### TASK DIRECTIONS
From the data that follows, print exactly the lines starting at the one containing "xt0 : t.xt0 = BitVec.ofNat 32 t.clock" and ending at the one containing "ANNN (R180). -/"; include both of them and nothing more.

** Opening EXERCISE MATERIAL block **

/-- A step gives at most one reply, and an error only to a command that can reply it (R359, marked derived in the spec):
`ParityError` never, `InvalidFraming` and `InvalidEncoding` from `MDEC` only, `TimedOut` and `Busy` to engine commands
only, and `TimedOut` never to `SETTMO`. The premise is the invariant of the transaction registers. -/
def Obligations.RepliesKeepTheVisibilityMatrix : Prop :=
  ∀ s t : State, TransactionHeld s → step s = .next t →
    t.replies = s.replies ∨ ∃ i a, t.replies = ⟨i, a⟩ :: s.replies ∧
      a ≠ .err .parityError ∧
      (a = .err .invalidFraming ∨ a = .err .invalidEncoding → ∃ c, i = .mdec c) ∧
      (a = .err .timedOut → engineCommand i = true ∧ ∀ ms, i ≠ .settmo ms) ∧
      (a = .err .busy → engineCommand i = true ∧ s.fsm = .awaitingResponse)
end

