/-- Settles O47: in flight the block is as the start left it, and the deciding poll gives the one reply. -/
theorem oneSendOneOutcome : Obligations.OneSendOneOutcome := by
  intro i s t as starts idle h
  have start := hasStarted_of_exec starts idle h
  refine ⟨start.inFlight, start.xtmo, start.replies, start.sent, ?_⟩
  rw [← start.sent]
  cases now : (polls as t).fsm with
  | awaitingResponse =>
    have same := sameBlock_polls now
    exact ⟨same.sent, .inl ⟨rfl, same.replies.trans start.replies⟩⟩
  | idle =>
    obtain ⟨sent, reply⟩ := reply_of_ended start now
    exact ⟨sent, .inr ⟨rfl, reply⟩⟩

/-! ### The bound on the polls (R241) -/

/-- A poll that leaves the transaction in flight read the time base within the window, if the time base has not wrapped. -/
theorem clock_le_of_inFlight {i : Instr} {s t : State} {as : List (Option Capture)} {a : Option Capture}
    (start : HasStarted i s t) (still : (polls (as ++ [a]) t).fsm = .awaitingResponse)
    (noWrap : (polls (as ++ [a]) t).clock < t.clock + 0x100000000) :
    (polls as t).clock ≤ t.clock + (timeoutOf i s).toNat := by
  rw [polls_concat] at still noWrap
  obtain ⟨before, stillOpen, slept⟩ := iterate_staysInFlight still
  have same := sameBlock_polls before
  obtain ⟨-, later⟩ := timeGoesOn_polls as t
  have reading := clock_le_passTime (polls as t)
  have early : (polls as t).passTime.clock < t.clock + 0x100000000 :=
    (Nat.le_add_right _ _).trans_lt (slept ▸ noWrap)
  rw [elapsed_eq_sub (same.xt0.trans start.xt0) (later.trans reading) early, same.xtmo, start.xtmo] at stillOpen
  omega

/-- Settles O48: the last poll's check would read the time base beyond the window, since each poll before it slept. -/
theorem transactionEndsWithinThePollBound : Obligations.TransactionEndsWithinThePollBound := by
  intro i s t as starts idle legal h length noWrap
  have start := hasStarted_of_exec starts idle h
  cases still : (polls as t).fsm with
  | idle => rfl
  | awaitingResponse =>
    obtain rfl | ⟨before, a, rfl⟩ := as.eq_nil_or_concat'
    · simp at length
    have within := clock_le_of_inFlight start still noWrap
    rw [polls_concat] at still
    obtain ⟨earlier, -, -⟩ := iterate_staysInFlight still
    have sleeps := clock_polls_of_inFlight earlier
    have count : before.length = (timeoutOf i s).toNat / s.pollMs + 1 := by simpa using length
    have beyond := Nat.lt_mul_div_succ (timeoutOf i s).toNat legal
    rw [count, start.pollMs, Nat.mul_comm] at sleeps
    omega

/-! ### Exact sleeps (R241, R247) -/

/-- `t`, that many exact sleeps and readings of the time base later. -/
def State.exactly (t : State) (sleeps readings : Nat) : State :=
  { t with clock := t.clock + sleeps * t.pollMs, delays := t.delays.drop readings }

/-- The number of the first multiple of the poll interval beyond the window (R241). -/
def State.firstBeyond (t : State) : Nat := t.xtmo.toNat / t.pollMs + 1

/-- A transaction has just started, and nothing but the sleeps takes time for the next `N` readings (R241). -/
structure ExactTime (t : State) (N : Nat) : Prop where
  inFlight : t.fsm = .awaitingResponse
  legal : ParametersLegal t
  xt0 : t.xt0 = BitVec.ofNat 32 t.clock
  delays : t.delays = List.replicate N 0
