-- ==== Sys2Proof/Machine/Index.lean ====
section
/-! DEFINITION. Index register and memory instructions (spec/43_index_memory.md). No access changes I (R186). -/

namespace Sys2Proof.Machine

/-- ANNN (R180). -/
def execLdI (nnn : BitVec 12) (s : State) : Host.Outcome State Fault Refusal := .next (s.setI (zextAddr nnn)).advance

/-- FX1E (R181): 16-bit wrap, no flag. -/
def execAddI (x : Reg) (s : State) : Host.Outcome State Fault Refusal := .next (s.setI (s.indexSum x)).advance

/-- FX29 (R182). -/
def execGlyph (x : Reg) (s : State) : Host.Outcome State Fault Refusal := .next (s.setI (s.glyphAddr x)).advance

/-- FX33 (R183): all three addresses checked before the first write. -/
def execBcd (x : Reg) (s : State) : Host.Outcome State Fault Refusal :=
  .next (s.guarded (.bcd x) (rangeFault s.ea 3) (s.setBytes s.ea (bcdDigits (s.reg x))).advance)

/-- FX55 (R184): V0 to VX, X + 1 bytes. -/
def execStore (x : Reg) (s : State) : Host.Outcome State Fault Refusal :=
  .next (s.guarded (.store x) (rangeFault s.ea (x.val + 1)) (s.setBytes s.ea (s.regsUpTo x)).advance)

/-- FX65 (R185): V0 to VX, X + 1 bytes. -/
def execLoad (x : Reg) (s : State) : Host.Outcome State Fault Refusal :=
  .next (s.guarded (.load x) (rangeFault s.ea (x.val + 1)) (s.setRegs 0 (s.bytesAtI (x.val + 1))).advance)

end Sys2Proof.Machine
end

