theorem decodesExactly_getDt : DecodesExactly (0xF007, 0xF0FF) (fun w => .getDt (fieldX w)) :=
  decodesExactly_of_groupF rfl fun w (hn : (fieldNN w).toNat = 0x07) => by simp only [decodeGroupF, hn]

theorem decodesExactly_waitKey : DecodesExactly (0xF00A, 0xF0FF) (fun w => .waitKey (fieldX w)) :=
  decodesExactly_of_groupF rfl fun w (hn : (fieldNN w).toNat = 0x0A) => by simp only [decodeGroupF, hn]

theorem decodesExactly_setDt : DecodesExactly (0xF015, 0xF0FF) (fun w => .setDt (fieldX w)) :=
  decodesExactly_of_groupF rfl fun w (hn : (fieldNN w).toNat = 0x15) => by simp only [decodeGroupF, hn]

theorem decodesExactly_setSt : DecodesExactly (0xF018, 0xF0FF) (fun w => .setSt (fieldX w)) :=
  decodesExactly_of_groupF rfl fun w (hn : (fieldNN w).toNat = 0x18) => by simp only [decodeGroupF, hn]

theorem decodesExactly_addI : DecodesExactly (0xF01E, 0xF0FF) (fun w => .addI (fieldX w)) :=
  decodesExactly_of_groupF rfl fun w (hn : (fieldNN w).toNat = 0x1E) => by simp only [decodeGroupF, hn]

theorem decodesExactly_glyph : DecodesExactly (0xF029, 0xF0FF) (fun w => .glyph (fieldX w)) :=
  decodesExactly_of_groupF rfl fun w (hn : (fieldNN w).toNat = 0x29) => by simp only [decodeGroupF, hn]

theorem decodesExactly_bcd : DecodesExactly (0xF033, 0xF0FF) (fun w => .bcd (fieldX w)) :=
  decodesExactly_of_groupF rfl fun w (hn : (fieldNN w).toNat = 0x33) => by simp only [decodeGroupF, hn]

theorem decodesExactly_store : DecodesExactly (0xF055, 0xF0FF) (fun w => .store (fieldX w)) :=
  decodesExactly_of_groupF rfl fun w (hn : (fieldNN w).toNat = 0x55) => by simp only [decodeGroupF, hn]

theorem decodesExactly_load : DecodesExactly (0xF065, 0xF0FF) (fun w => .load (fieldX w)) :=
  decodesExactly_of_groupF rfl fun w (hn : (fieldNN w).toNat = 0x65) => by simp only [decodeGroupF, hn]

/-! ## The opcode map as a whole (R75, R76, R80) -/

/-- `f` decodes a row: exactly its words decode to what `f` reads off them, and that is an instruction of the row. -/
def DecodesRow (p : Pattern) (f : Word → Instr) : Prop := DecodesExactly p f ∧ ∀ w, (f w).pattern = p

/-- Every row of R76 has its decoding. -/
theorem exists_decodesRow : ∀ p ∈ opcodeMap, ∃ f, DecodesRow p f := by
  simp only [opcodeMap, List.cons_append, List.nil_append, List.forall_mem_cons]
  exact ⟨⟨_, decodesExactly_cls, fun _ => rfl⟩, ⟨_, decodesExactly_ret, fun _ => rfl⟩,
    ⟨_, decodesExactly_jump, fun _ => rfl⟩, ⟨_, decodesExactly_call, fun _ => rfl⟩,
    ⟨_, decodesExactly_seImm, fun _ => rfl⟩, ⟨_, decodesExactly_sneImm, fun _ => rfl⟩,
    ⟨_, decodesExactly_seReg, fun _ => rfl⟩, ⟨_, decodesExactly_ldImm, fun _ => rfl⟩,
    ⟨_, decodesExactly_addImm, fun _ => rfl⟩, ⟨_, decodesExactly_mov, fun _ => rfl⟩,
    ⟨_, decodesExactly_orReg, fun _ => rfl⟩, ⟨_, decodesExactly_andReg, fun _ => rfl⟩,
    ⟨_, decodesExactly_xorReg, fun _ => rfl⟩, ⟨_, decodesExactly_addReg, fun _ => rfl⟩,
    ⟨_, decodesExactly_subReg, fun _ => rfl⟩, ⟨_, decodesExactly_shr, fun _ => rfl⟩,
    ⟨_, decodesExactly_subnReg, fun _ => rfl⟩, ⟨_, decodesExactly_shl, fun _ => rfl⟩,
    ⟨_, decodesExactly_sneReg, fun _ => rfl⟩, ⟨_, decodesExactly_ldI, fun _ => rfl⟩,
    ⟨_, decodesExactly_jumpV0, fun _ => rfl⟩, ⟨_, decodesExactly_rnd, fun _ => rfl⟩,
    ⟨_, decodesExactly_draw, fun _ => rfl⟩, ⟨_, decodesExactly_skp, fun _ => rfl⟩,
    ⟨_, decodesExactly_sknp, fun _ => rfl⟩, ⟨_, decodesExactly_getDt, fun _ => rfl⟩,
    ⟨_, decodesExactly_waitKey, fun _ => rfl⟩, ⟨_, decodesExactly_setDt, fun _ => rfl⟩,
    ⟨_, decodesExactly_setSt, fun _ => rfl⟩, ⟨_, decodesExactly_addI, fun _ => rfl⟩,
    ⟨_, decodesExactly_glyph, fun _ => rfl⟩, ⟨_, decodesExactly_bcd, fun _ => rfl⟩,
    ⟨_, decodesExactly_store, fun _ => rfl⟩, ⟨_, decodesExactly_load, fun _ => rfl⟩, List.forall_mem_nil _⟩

** Closing EXERCISE MATERIAL block **

### WORKED SOLUTION
  xt0 : t.xt0 = BitVec.ofNat 32 t.clock
  delays : t.delays = List.replicate N 0
-- ==== Sys2Proof/Machine/Index.lean ====
section
/-! DEFINITION. Index register and memory instructions (spec/43_index_memory.md). No access changes I (R186). -/

namespace Sys2Proof.Machine

/-- ANNN (R180). -/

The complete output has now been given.